Even if he only scored once during his six-game stay in Bakersfield, it was enough for the Oilers to bring him back.

“I did ask him, ‘what was your first thought going into your first game (called up from the AHL),’” said Mike Liut, Draisaitl’s agent. “He said, ‘I never want to see the American League again.’”

And he hasn’t looked back since. His rising point totals are an obvious sign of progression, but taking inspiration from one of his hockey idols, Detroit Red Wings legend Pavel Datsyuk, has helped him as well. The two met through former Oilers assistant coach and current Bakersfield Condors head coach Jay Woodcroft.

“I think over the years we’ve seen his faceoff numbers really pick up,” Woodcroft said. “Defensively, when he’s tracking back in his own end he can be a man on a mission just like Pavel was.”

Draisaitl has since progressed from budding star centre to superstar accomplice to Connor McDavid as the two hope to restore glory to Edmonton for the first time since 1990. The goal was not attained this past year despite the team’s unique home ice advantage in the Edmonton bubble, amidst a backdrop of rising coronavirus concern and protests against systemic racism and police brutality.

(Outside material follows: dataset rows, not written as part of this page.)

@[simp] theorem State.setRxe_pending (s : State) (n : Nat) (x : RxEntry) : (s.setRxe n x).pending = s.pending := rfl
@[simp] theorem State.setRxe_out (s : State) (n : Nat) (x : RxEntry) : (s.setRxe n x).out = s.out := rfl
@[simp] theorem State.setRxe_fresh (s : State) (n : Nat) (x : RxEntry) : (s.setRxe n x).fresh = s.fresh := rfl
@[simp] theorem State.setRxe_now (s : State) (n : Nat) (x : RxEntry) : (s.setRxe n x).now = s.now := rfl
@[simp] theorem State.setRxe_tc (s : State) (n : Nat) (x : RxEntry) : (s.setRxe n x).tc = s.tc := rfl
@[simp] theorem State.setRxe_tcRest (s : State) (n : Nat) (x : RxEntry) : (s.setRxe n x).tcRest = s.tcRest := rfl
@[simp] theorem State.setRxe_objs (s : State) (n : Nat) (x : RxEntry) : (s.setRxe n x).objs = s.objs := rfl
@[simp] theorem State.setRxe_pinned (s : State) (n : Nat) (x : RxEntry) : (s.setRxe n x).pinned = s.pinned := rfl
@[simp] theorem State.setRxe_regs (s : State) (n : Nat) (x : RxEntry) : (s.setRxe n x).regs = s.regs := rfl
@[simp] theorem State.setRxe_mem (s : State) (n : Nat) (x : RxEntry) : (s.setRxe n x).mem = s.mem := rfl
@[simp] theorem State.setRxe_flash (s : State) (n : Nat) (x : RxEntry) : (s.setRxe n x).flash = s.flash := rfl
@[simp] theorem State.setRxe_boot (s : State) (n : Nat) (x : RxEntry) : (s.setRxe n x).boot = s.boot := rfl
@[simp] theorem State.setRxe_ev (s : State) (n : Nat) (x : RxEntry) : (s.setRxe n x).ev = s.ev := rfl
@[simp] theorem State.setRxe_il (s : State) (n : Nat) (x : RxEntry) : (s.setRxe n x).il = s.il := rfl
@[simp] theorem State.setRxe_ce (s : State) (n : Nat) (x : RxEntry) : (s.setRxe n x).ce = s.ce := rfl
@[simp] theorem State.setRxe_tw (s : State) (n : Nat) (x : RxEntry) : (s.setRxe n x).tw = s.tw := rfl
@[simp] theorem State.setRxe_st (s : State) (n : Nat) (x : RxEntry) : (s.setRxe n x).st = s.st := rfl
@[simp] theorem State.setRxe_up (s : State) (n : Nat) (x : RxEntry) : (s.setRxe n x).up = s.up := rfl
@[simp] theorem State.setRxe_osf (s : State) (n : Nat) (x : RxEntry) : (s.setRxe n x).osf = s.osf := rfl
@[simp] theorem State.setRxe_gate (s : State) (n : Nat) (x : RxEntry) : (s.setRxe n x).gate = s.gate := rfl
@[simp] theorem State.setRxe_ctl (s : State) (n : Nat) (x : RxEntry) : (s.setRxe n x).ctl = s.ctl := rfl
@[simp] theorem State.setRxe_colLast (s : State) (n : Nat) (x : RxEntry) : (s.setRxe n x).colLast = s.colLast := rfl
@[simp] theorem State.setRxe_scr (s : State) (n : Nat) (x : RxEntry) : (s.setRxe n x).scr = s.scr := rfl
@[simp] theorem State.setRxe_mon (s : State) (n : Nat) (x : RxEntry) : (s.setRxe n x).mon = s.mon := rfl
@[simp] theorem State.setRxe_sdiRx (s : State) (n : Nat) (x : RxEntry) : (s.setRxe n x).sdiRx = s.sdiRx := rfl
@[simp] theorem State.setRxe_sdiTx (s : State) (n : Nat) (x : RxEntry) : (s.setRxe n x).sdiTx = s.sdiTx := rfl
@[simp] theorem State.setRxe_ridge (s : State) (n : Nat) (x : RxEntry) : (s.setRxe n x).ridge = s.ridge := rfl
@[simp] theorem State.setRxe_cq (s : State) (n : Nat) (x : RxEntry) : (s.setRxe n x).cq = s.cq := rfl
@[simp] theorem State.setRxe_ws (s : State) (n : Nat) (x : RxEntry) : (s.setRxe n x).ws = s.ws := rfl
@[simp] theorem State.setRxe_au (s : State) (n : Nat) (x : RxEntry) : (s.setRxe n x).au = s.au := rfl
@[simp] theorem State.setRxe_tarn (s : State) (n : Nat) (x : RxEntry) : (s.setRxe n x).tarn = s.tarn := rfl
@[simp] theorem State.setRxe_sad (s : State) (n : Nat) (x : RxEntry) : (s.setRxe n x).sad = s.sad := rfl
@[simp] theorem State.setRxe_mor (s : State) (n : Nat) (x : RxEntry) : (s.setRxe n x).mor = s.mor := rfl
@[simp] theorem State.setPre_pending (s : State) (n : Nat) (x : RxEntry) : (s.setPre n x).pending = s.pending := rfl
@[simp] theorem State.setPre_out (s : State) (n : Nat) (x : RxEntry) : (s.setPre n x).out = s.out := rfl
@[simp] theorem State.setPre_fresh (s : State) (n : Nat) (x : RxEntry) : (s.setPre n x).fresh = s.fresh := rfl
@[simp] theorem State.setPre_now (s : State) (n : Nat) (x : RxEntry) : (s.setPre n x).now = s.now := rfl
@[simp] theorem State.setPre_tc (s : State) (n : Nat) (x : RxEntry) : (s.setPre n x).tc = s.tc := rfl
@[simp] theorem State.setPre_tcRest (s : State) (n : Nat) (x : RxEntry) : (s.setPre n x).tcRest = s.tcRest := rfl
@[simp] theorem State.setPre_objs (s : State) (n : Nat) (x : RxEntry) : (s.setPre n x).objs = s.objs := rfl
@[simp] theorem State.setPre_pinned (s : State) (n : Nat) (x : RxEntry) : (s.setPre n x).pinned = s.pinned := rfl
@[simp] theorem State.setPre_regs (s : State) (n : Nat) (x : RxEntry) : (s.setPre n x).regs = s.regs := rfl
@[simp] theorem State.setPre_mem (s : State) (n : Nat) (x : RxEntry) : (s.setPre n x).mem = s.mem := rfl
@[simp] theorem State.setPre_flash (s : State) (n : Nat) (x : RxEntry) : (s.setPre n x).flash = s.flash := rfl
@[simp] theorem State.setPre_boot (s : State) (n : Nat) (x : RxEntry) : (s.setPre n x).boot = s.boot := rfl
@[simp] theorem State.setPre_ev (s : State) (n : Nat) (x : RxEntry) : (s.setPre n x).ev = s.ev := rfl
@[simp] theorem State.setPre_il (s : State) (n : Nat) (x : RxEntry) : (s.setPre n x).il = s.il := rfl
@[simp] theorem State.setPre_ce (s : State) (n : Nat) (x : RxEntry) : (s.setPre n x).ce = s.ce := rfl
@[simp] theorem State.setPre_tw (s : State) (n : Nat) (x : RxEntry) : (s.setPre n x).tw = s.tw := rfl
@[simp] theorem State.setPre_st (s : State) (n : Nat) (x : RxEntry) : (s.setPre n x).st = s.st := rfl
@[simp] theorem State.setPre_up (s : State) (n : Nat) (x : RxEntry) : (s.setPre n x).up = s.up := rfl
@[simp] theorem State.setPre_osf (s : State) (n : Nat) (x : RxEntry) : (s.setPre n x).osf = s.osf := rfl
@[simp] theorem State.setPre_gate (s : State) (n : Nat) (x : RxEntry) : (s.setPre n x).gate = s.gate := rfl
@[simp] theorem State.setPre_ctl (s : State) (n : Nat) (x : RxEntry) : (s.setPre n x).ctl = s.ctl := rfl
@[simp] theorem State.setPre_colLast (s : State) (n : Nat) (x : RxEntry) : (s.setPre n x).colLast = s.colLast := rfl
@[simp] theorem State.setPre_scr (s : State) (n : Nat) (x : RxEntry) : (s.setPre n x).scr = s.scr := rfl
@[simp] theorem State.setPre_mon (s : State) (n : Nat) (x : RxEntry) : (s.setPre n x).mon = s.mon := rfl
@[simp] theorem State.setPre_sdiRx (s : State) (n : Nat) (x : RxEntry) : (s.setPre n x).sdiRx = s.sdiRx := rfl
@[simp] theorem State.setPre_sdiTx (s : State) (n : Nat) (x : RxEntry) : (s.setPre n x).sdiTx = s.sdiTx := rfl
@[simp] theorem State.setPre_ridge (s : State) (n : Nat) (x : RxEntry) : (s.setPre n x).ridge = s.ridge := rfl
@[simp] theorem State.setPre_cq (s : State) (n : Nat) (x : RxEntry) : (s.setPre n x).cq = s.cq := rfl
@[simp] theorem State.setPre_ws (s : State) (n : Nat) (x : RxEntry) : (s.setPre n x).ws = s.ws := rfl
@[simp] theorem State.setPre_au (s : State) (n : Nat) (x : RxEntry) : (s.setPre n x).au = s.au := rfl
@[simp] theorem State.setPre_tarn (s : State) (n : Nat) (x : RxEntry) : (s.setPre n x).tarn = s.tarn := rfl
@[simp] theorem State.setPre_sad (s : State) (n : Nat) (x : RxEntry) : (s.setPre n x).sad = s.sad := rfl
@[simp] theorem State.setPre_mor (s : State) (n : Nat) (x : RxEntry) : (s.setPre n x).mor = s.mor := rfl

Ahead of their series opener against Chicago, the Oilers were part of a pregame ceremony that saw Minnesota Wild defenceman Matt Dumba deliver a powerful speech and take a knee during the U.S. national anthem with two Black players — Chicago goalie Malcolm Subban and Oilers defenceman Darnell Nurse — by his side.

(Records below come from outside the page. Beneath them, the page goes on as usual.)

theorem loudnessUpdate_reports {s : State} {g : Nat} (dt : Nat) (on : s.on) (small : g ≤ 255) :
    Completes (.loudnessUpdate dt g) s fun t =>
      t.i Obj.loudShortTermMax g = max (t.i Obj.loudShortTerm g) (s.i Obj.loudShortTermMax g) ∧
        -12800 ≤ t.i Obj.loudShortTerm g ∧
        (s.i Obj.loudLimit g ≠ 0x7FFF → s.i Obj.loudLimit g < t.i Obj.loudShortTerm g → g ∉ s.au.loudOver →
          g ∈ t.au.loudOver ∧ Raised Ev.auLoudOver g s t) := by
  refine ⟨_, loudnessUpdate_next dt on small, ?_⟩
  have low := s.loudness_ge g
  generalize s.loudness g = v at low ⊢
  obtain ⟨short, most⟩ := (s.tick dt).reportLoudness_reads g v
  have reported := (s.tick dt).reportLoudness_only g v
  have limit : ((s.tick dt).reportLoudness g v).i Obj.loudLimit g = s.i Obj.loudLimit g := reported.i Obj.loudLimit g
  have ended : ((s.tick dt).reportLoudness g v).au = s.au := reported.same .au
  beta_reduce
  rw [(State.meetLimit_only ..).i Obj.loudShortTerm g, (State.meetLimit_only ..).i Obj.loudShortTermMax g, short, most]
  refine ⟨rfl, low, fun limited excess first => ?_⟩
  obtain ⟨noted, raised⟩ := State.meetLimit_raises (limit ▸ limited) (limit ▸ excess) (ended ▸ first)
  exact ⟨noted, (raised.before (.of_only (l := []) reported) : Raised _ _ (s.tick dt) _)⟩

/-! ## The statement -/

/-- Settles O34: once the strips have run a block leaves them; the samples before a tap change or a crossfade's end meet no other
change; and a period meets each strip and output once. -/
theorem audioRuns : Obligations.AudioRuns := by
  unfold Obligations.AudioRuns
  refine ⟨?_, ?_, ?_, ?_, ?_, ?_, ?_, ?_⟩
  · exact fun s dt inputs ch ws on small hws delivers rate queue length words due =>
      corniceBlock_takes on due ⟨delivers, rate, queue⟩ small hws length words
  · exact fun s dt ch ppb on small rate due => auInputRate_decides ppb on small rate due
  · exact fun s dt o tap a on due late ended alone => tapChangeStart_starts ⟨on, due, late⟩ ended alone
  · exact fun s dt o tap a on due late old runs => tapChangeStart_waits ⟨on, due, late⟩ old runs
  · rintro s dt o e on old rfl late undue
    exact crossfadeEnd_ends on old late undue
  · exact fun s dt ch x on once small h => meterPeriod_strip dt on once small h
  · exact fun s dt o x kind v on once small h first => meterPeriod_output dt on once small h first
  · exact fun s dt g on small => loudnessUpdate_reports dt on small

end Sys2Proof.Machine
end

section
/-!
SUPPORT. Bits of registers: what a write of a bit or of a field leaves of the others.
-/
namespace Sys2Proof.Machine
set_option Elab.async false

/-- A number with a field set, in its three pieces. -/
theorem setField_pieces (x lo hi v : Nat) :
    setField x lo hi v =
      2 ^ lo * (2 ^ (hi + 1 - lo) * (x / 2 ^ lo / 2 ^ (hi + 1 - lo)) + v % 2 ^ (hi + 1 - lo)) + x % 2 ^ lo := by
  have whole := Nat.div_add_mod x (2 ^ lo)
  have upper := congrArg (2 ^ lo * ·) (Nat.div_add_mod (x / 2 ^ lo) (2 ^ (hi + 1 - lo)))
  simp only [Nat.mul_add] at upper ⊢
  rw [setField, field, Nat.mul_comm (x / 2 ^ lo % _), Nat.mul_comm (v % _)]
  omega

/-- The bits below and above a field stay. -/
theorem bit_setField_out {x lo hi v k : Nat} (h : k < lo ∨ (hi < k ∧ lo ≤ hi)) : bit (setField x lo hi v) k = bit x k := by
  have low : x % 2 ^ lo < 2 ^ lo := Nat.mod_lt _ (Nat.two_pow_pos lo)
  have mid : v % 2 ^ (hi + 1 - lo) < 2 ^ (hi + 1 - lo) := Nat.mod_lt _ (Nat.two_pow_pos _)
  rw [bit, setField_pieces, Nat.testBit_two_pow_mul_add _ low]
  rcases h with below | ⟨above, nonempty⟩
  · rw [if_pos below, Nat.testBit_mod_two_pow, decide_eq_true below, Bool.true_and, bit]
  · rw [if_neg (by omega), Nat.testBit_two_pow_mul_add _ mid, if_neg (by omega), Nat.testBit_div_two_pow,
      Nat.testBit_div_two_pow, bit]
    congr 1
    omega

/-- A bit is a field of one bit. -/
theorem setBit_eq_setField (x k : Nat) (b : Bool) : setBit x k b = setField x k k (b2n b) := by
  have single : field x k k = b2n (x.testBit k) := by
    rw [field, Nat.testBit_eq_decide_div_mod_eq, show k + 1 - k = 1 by omega, b2n]
    split
    · next h => exact of_decide_eq_true h
    · next h => have := of_decide_eq_false (Bool.eq_false_iff.2 h); omega
  have room : x.testBit k = true → 2 ^ k ≤ x := Nat.ge_two_pow_of_testBit
  rw [setField, single, show k + 1 - k = 1 by omega, setBit]
  cases hx : x.testBit k <;> cases b <;> simp [b2n]
  exact (Nat.sub_add_cancel (room hx)).symm

theorem bit_setBit_ne {x k j : Nat} (b : Bool) (h : j ≠ k) : bit (setBit x k b) j = bit x j := by
  rw [setBit_eq_setField]
  exact bit_setField_out (by omega)

theorem bit_setBit (x k j : Nat) (b : Bool) : bit (setBit x k b) j = if j = k then b else bit x j := by
  split
  · next h => rw [h, bit_setBit_self]
  · next h => exact bit_setBit_ne b h

/-- A field is its bits. -/
theorem field_congr {x y lo hi : Nat} (h : ∀ k, lo ≤ k → k ≤ hi → bit x k = bit y k) : field x lo hi = field y lo hi := by
  refine Nat.eq_of_testBit_eq fun i => ?_
  simp only [field, Nat.testBit_mod_two_pow, Nat.testBit_div_two_pow]
  by_cases hi' : i < hi + 1 - lo
  · rw [show x.testBit (i + lo) = y.testBit (i + lo) from h (i + lo) (by omega) (by omega)]
  · simp [hi']

theorem field_setField (x lo hi v : Nat) : field (setField x lo hi v) lo hi = v % 2 ^ (hi + 1 - lo) := by
  refine Nat.eq_of_testBit_eq fun i => ?_
  simp only [field, Nat.testBit_mod_two_pow, Nat.testBit_div_two_pow]
  by_cases hi' : i < hi + 1 - lo
  · rw [show (setField x lo hi v).testBit (i + lo) = v.testBit (i + lo - lo) from bit_setField (by omega) (by omega),
      Nat.add_sub_cancel]
  · simp [hi']

/-- A register keeps the low 32 bits of a number. -/
theorem bit_mod_word {j : Nat} (h : j < 32) (x : Nat) : bit (x % 2 ^ 32) j = bit x j := by
  rw [bit, Nat.testBit_mod_two_pow, decide_eq_true h, Bool.true_and, bit]

end Sys2Proof.Machine
end

section
/-!
SUPPORT. What the parts of a Tarn command leave of a port: `TarnKept g k p s t` says that g reads the same from port p in t as in s,
and so do TPn_CTRL and bit k of TPn_STAT.
-/
namespace Sys2Proof.Machine
set_option Elab.async false

/-! ## Registers -/

theorem tpReg_ne {p a b : Nat} (h : a ≠ b) : tpReg p a ≠ tpReg p b := fun e => h (Nat.add_left_cancel e)

/-- The settings of a port stand apart from the status of every port. -/
theorem tpReg_ctrl_ne_stat (p q : Nat) : tpReg p Tp.ctrl ≠ tpReg q Tp.stat := by
  unfold tpReg Tp.ctrl Tp.stat
  omega

/-- The registers of ports stand above those of the block. -/
theorem tpReg_not_low {p a b : Nat} (hb : b < 0x40050100 := by decide) : tpReg p a ≠ b := by
  unfold tpReg
  omega

theorem State.regN_setRegN_self (s : State) (a v : Nat) : (s.setRegN a v).regN a = v % 2 ^ 32 := by
  rw [State.regN_setRegN, if_pos rfl]

theorem State.regN_setRegN_ne (s : State) {a b : Nat} (v : Nat) (h : b ≠ a) : (s.setRegN a v).regN b = s.regN b := by
  rw [State.regN_setRegN, if_neg h]

/-- A register outside a reach reads as before. -/
theorem Only.regN {r : Reach} {s t : State} (h : Only r s t) {a : Nat} (ha : a ∉ r.regs)
    (hp : Part.regs ∉ r.parts := by decide) : t.regN a = s.regN a := by
  rw [State.regN, h.reg hp a ha, State.regN]

/-- A function whose reach has no register of the ports leaves one. -/
theorem Only.tpRegN {r : Reach} {s t : State} (h : Only r s t) (p off : Nat) (hp : Part.regs ∉ r.parts := by decide)
    (low : ∀ a ∈ r.regs, a < 0x40050000 := by decide) : t.regN (tpReg p off) = s.regN (tpReg p off) :=
  h.regN (fun m => absurd (low _ m) (by unfold tpReg; omega)) hp

theorem State.bit_setRegBit (s : State) (a : Nat) {j : Nat} (k : Nat) (b : Bool) (hj : j < 32) :
    bit ((s.setRegBit a k b).regN a) j = if j = k then b else bit (s.regN a) j := by
  rw [State.setRegBit, State.regN_setRegN_self, bit_mod_word hj, bit_setBit]

theorem State.tstat_setTstat (s : State) (p : Nat) {j : Nat} (k : Nat) (b : Bool) (hj : j < 32 := by decide) :
    (s.setTstat p k b).tstat p j = if j = k then b else s.tstat p j := s.bit_setRegBit _ k b hj

@[simp] theorem State.regN_setTp (s : State) (p a : Nat) (x : TarnPort) : (s.setTp p x).regN a = s.regN a := rfl
@[simp] theorem State.tstat_tick (s : State) (dt p k : Nat) : (s.tick dt).tstat p k = s.tstat p k := rfl
@[simp] theorem State.tctrlBit_tick (s : State) (dt p k : Nat) : (s.tick dt).tctrlBit p k = s.tctrlBit p k := rfl
@[simp] theorem State.tarnOwn_tick (s : State) (dt p : Nat) : (s.tick dt).tarnOwn p = s.tarnOwn p := rfl
@[simp] theorem State.tarnFrameAt_tick (s : State) (dt p : Nat) : (s.tick dt).tarnFrameAt p = s.tarnFrameAt p := rfl

/-- A function whose reach has no port. -/
theorem Only.tp {r : Reach} {s t : State} (h : Only r s t) (p : Nat) (hp : Part.tarn ∉ r.parts := by decide) : t.tp p = s.tp p :=
  congrArg (fun x : Tarn => look x.ports p {}) (h.same .tarn hp)

/-! ## What g reads -/

/-- What g reads from a port, its settings and one of its status bits are as before. -/
structure TarnKept {α : Type} (g : TarnPort → α) (k p : Nat) (s t : State) : Prop where
  port : g (t.tp p) = g (s.tp p)
  ctrl : t.regN (tpReg p Tp.ctrl) = s.regN (tpReg p Tp.ctrl)
  stat : t.tstat p k = s.tstat p k

section
variable {α : Type} {g : TarnPort → α} {k p : Nat} {s t u : State}

theorem TarnKept.refl (s : State) : TarnKept g k p s s := ⟨rfl, rfl, rfl⟩

theorem TarnKept.tick (dt : Nat) : TarnKept g k p s (s.tick dt) := ⟨rfl, rfl, rfl⟩

/-- Outermost first. -/
theorem TarnKept.seq (h : TarnKept g k p t u) (e : TarnKept g k p s t) : TarnKept g k p s u :=
  ⟨h.port.trans e.port, h.ctrl.trans e.ctrl, h.stat.trans e.stat⟩

theorem TarnKept.ite {c : Prop} [Decidable c] {a b : State} (h : TarnKept g k p s a) (e : TarnKept g k p s b) :
    TarnKept g k p s (if c then a else b) := by
  split
  · exact h
  · exact e

/-- What can be told from what g reads. -/
theorem TarnKept.comp {β : Type} (f : α → β) (h : TarnKept g k p s t) : TarnKept (f ∘ g) k p s t :=
  ⟨congrArg f h.port, h.ctrl, h.stat⟩

/-- A function whose reach has neither a port nor its registers. -/
theorem TarnKept.of_only {r : Reach} (h : Only r s t) (hp : Part.tarn ∉ r.parts := by decide)
    (hr : Part.regs ∉ r.parts := by decide) (low : ∀ a ∈ r.regs, a < 0x40050000 := by decide) : TarnKept g k p s t :=
  ⟨congrArg g (h.tp p hp), h.tpRegN p _ hr low, congrArg (bit · k) (h.tpRegN p _ hr low)⟩

/-- Such a function after others. -/
theorem TarnKept.still {r : Reach} (h : Only r t u) (e : TarnKept g k p s t) (hp : Part.tarn ∉ r.parts := by decide)
    (hr : Part.regs ∉ r.parts := by decide) (low : ∀ a ∈ r.regs, a < 0x40050000 := by decide) : TarnKept g k p s u :=
  (TarnKept.of_only h hp hr low).seq e

/-- A port written, of which g reads the same. -/
theorem TarnKept.setTp {x : TarnPort} (h : g x = g (s.tp p)) : TarnKept g k p s (s.setTp p x) :=
  ⟨(congrArg g (s.tp_setTp p x)).trans h, rfl, rfl⟩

Draisaitl praised Dumba for his speech, remarking at how touching it was while crediting the NHL’s efforts at encouraging diversity.

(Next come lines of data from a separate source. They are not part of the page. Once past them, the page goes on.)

-- ==== Sys2Proof/Machine/Ops.lean ====
section
/-! DEFINITION. The named operations the meanings are built from: register writes, answering, raising an error, taking
the next host input, the reset event. -/

namespace Sys2Proof.Machine

open Host (Outcome)

/-- Write SB. -/
def State.setSb (s : State) (v : Byte) : State := { s with spn := { s.spn with sb := v } }

/-- Write SK. -/
def State.setSk (s : State) (v : Byte) : State := { s with spn := { s.spn with sk := v } }

/-- Write SRK. -/
def State.setSrk (s : State) (v : Byte) : State := { s with spn := { s.spn with srk := v } }

/-- Write the Feistel block, FL and FR together (R27). -/
def State.setBlock (s : State) (b : Byte × Byte) : State :=
  { s with feistel := { s.feistel with fl := b.1, fr := b.2 } }

/-- Empty the key sequence: FKN is 0 and the entries stay (R148, D35). -/
def State.clearKeys (s : State) : State := { s with feistel := { s.feistel with fkn := 0#5 } }

/-- Append a key: write FK[FKN], then add 1 to FKN (R28, R149). -/
def State.pushKey (s : State) (v : Byte) : State :=
  { s with feistel := { s.feistel with
      fk := s.feistel.fk.setIfInBounds s.feistel.fkn.toNat v
      fkn := s.feistel.fkn + 1#5 } }

/-- Load a state of length w: LW, LSEED and LS (R171). -/
def State.loadSeed (s : State) (w : BitVec 5) (v : Wide) : State :=
  { s with lfsr := { s.lfsr with lw := w, lseed := v, ls := v } }

/-- Write LT. -/
def State.setTaps (s : State) (v : Wide) : State := { s with lfsr := { s.lfsr with lt := v } }

/-- Write LDIR. -/
def State.setDirection (s : State) (d : BitVec 2) : State := { s with lfsr := { s.lfsr with ldir := d } }

/-- Write LS. -/
def State.setLs (s : State) (v : Wide) : State := { s with lfsr := { s.lfsr with ls := v } }

/-- Return a response to the host: the next one of the list (R15). -/
def State.respond (s : State) (r : Rsp) : State := { s with responses := s.responses ++ [r] }

/-- Complete a command: status Ok and the given data (R14, R72). -/
def reply {φ ρ : Type} (d : Area) (s : State) : Outcome State φ ρ := .next (s.respond ⟨.ok, d⟩)

/-- `raise` (R14, R215): taking an exception. No register is written, the response is the error's status with data 0,
and the next command is accepted normally (R216). Nothing is saved and nothing returns from it: CORE has no handler
and no return-from-trap (R215, R216, R221). -/
def raise {φ ρ : Type} (e : Status) (s : State) : Outcome State φ ρ := .next (s.respond ⟨e, 0#24⟩)

/-- Raise the error a check found, or else go on. Checks come before the first write (R215). -/
def guarded {φ ρ : Type} (e : Option Status) (s : State) (k : Outcome State φ ρ) : Outcome State φ ρ :=
  match e with
  | some e => raise e s
  | none => k

/-- Complete with SB in the data, what every SPN command but SRD returns (R82). -/
def replySb {φ ρ : Type} (s : State) : Outcome State φ ρ := reply (zext24 s.spn.sb) s

/-- Complete with FL ‖ FR in the data, what every Feistel command but FF and FRD returns (R82). -/
def replyBlock {φ ρ : Type} (s : State) : Outcome State φ ρ :=
  reply (zext24 (joinHalves s.feistel.fl s.feistel.fr)) s

/-- Complete with LS in the data, what LLDS, LLDT, LSETD and LRST return (R82). -/
def replyLs {φ ρ : Type} (s : State) : Outcome State φ ρ := reply (zext24 s.lfsr.ls) s

/-- The next host input and the state with it taken from the port; none when nothing is pending. -/
def takeInput (s : State) : Option (HostInput × State) :=
  match s.pending with
  | [] => none
  | x :: rest => some (x, { s with pending := rest })

/-- The reset event (R240, R241): every register takes its reset value; the event has no response (R230). What the
host has presented but CORE has not taken, and what CORE has answered, are the host's (assumption 5). -/
def resetEvent {φ ρ : Type} (s : State) : Outcome State φ ρ :=
  .next { s with spn := Spn.reset, feistel := Feistel.reset, lfsr := Lfsr.reset }

/-- Nothing is pending: CORE holds its registers (R229, assumption 3). -/
def idle {φ ρ : Type} (s : State) : Outcome State φ ρ := .next s

/-- The host presents a command word ahead of what it has presented before. -/
def State.present (s : State) (w : Word) : State := { s with pending := .command w :: s.pending }

end Sys2Proof.Machine
end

“I think the NHL is doing a good job of reaching out to people and having their voice and making sure no matter what race, or where you’re from, or what nationality, or (whether you’re a) girl, a female, we’re all the same. We all stand by that,” Draisaitl said.

But while Dumba raised his fist in solidarity with the Black Lives Matter movement, and other players did take the opportunity to kneel, a great majority of the league’s players didn’t go beyond boilerplate attempts to show they “skated” for Black lives.

“Some people feel like that’s the right thing to do and for them, that is the right thing to do and maybe others don’t think that’s the right thing to do in that moment,” Draisaitl said when asked why more white players didn’t perform other acts of solidarity with Dumba. “A lot of it is situational in that moment. How you feel, what you’re thinking. I think it’s hard to pinpoint that everyone has to do a certain thing or does not have to do a certain thing.”

Ultimately, the Oilers’ stay in the bubble lasted all of four games as Chicago eliminated them in their play-in series. The team is still trying to find consistent footing in the playoffs as they hope to ascend to Cup contender status. But it’s not as if Draisaitl doesn’t have help.

Despite the departures of Yakupov, Hall and Eberle, the Oilers remain in a position of luxury down the middle thanks to the smorgasbord of first-round picks they’ve accumulated over the last decade.

Two of the last four Hart Trophy winners, Draisaitl and McDavid, are the key cogs of the organization and will determine if the Oilers ever reach the heights reached by giants like Wayne Gretzky and Mark Messier.

But how close are they to that summit?

“I think we’re a lot closer than people give us credit for,” Draisaitl said. “We were fighting for first in our division all season long and we were two points back when the pause hit. We had a good year. Obviously, we didn’t play the way we wanted to or expected to in the playoffs. I think we’ll be back stronger next season.”

What’s another year for Oilers fans, who’ve already had to be patient for nearly 30 years. Draisaitl is a perfect example that good things come to those who wait.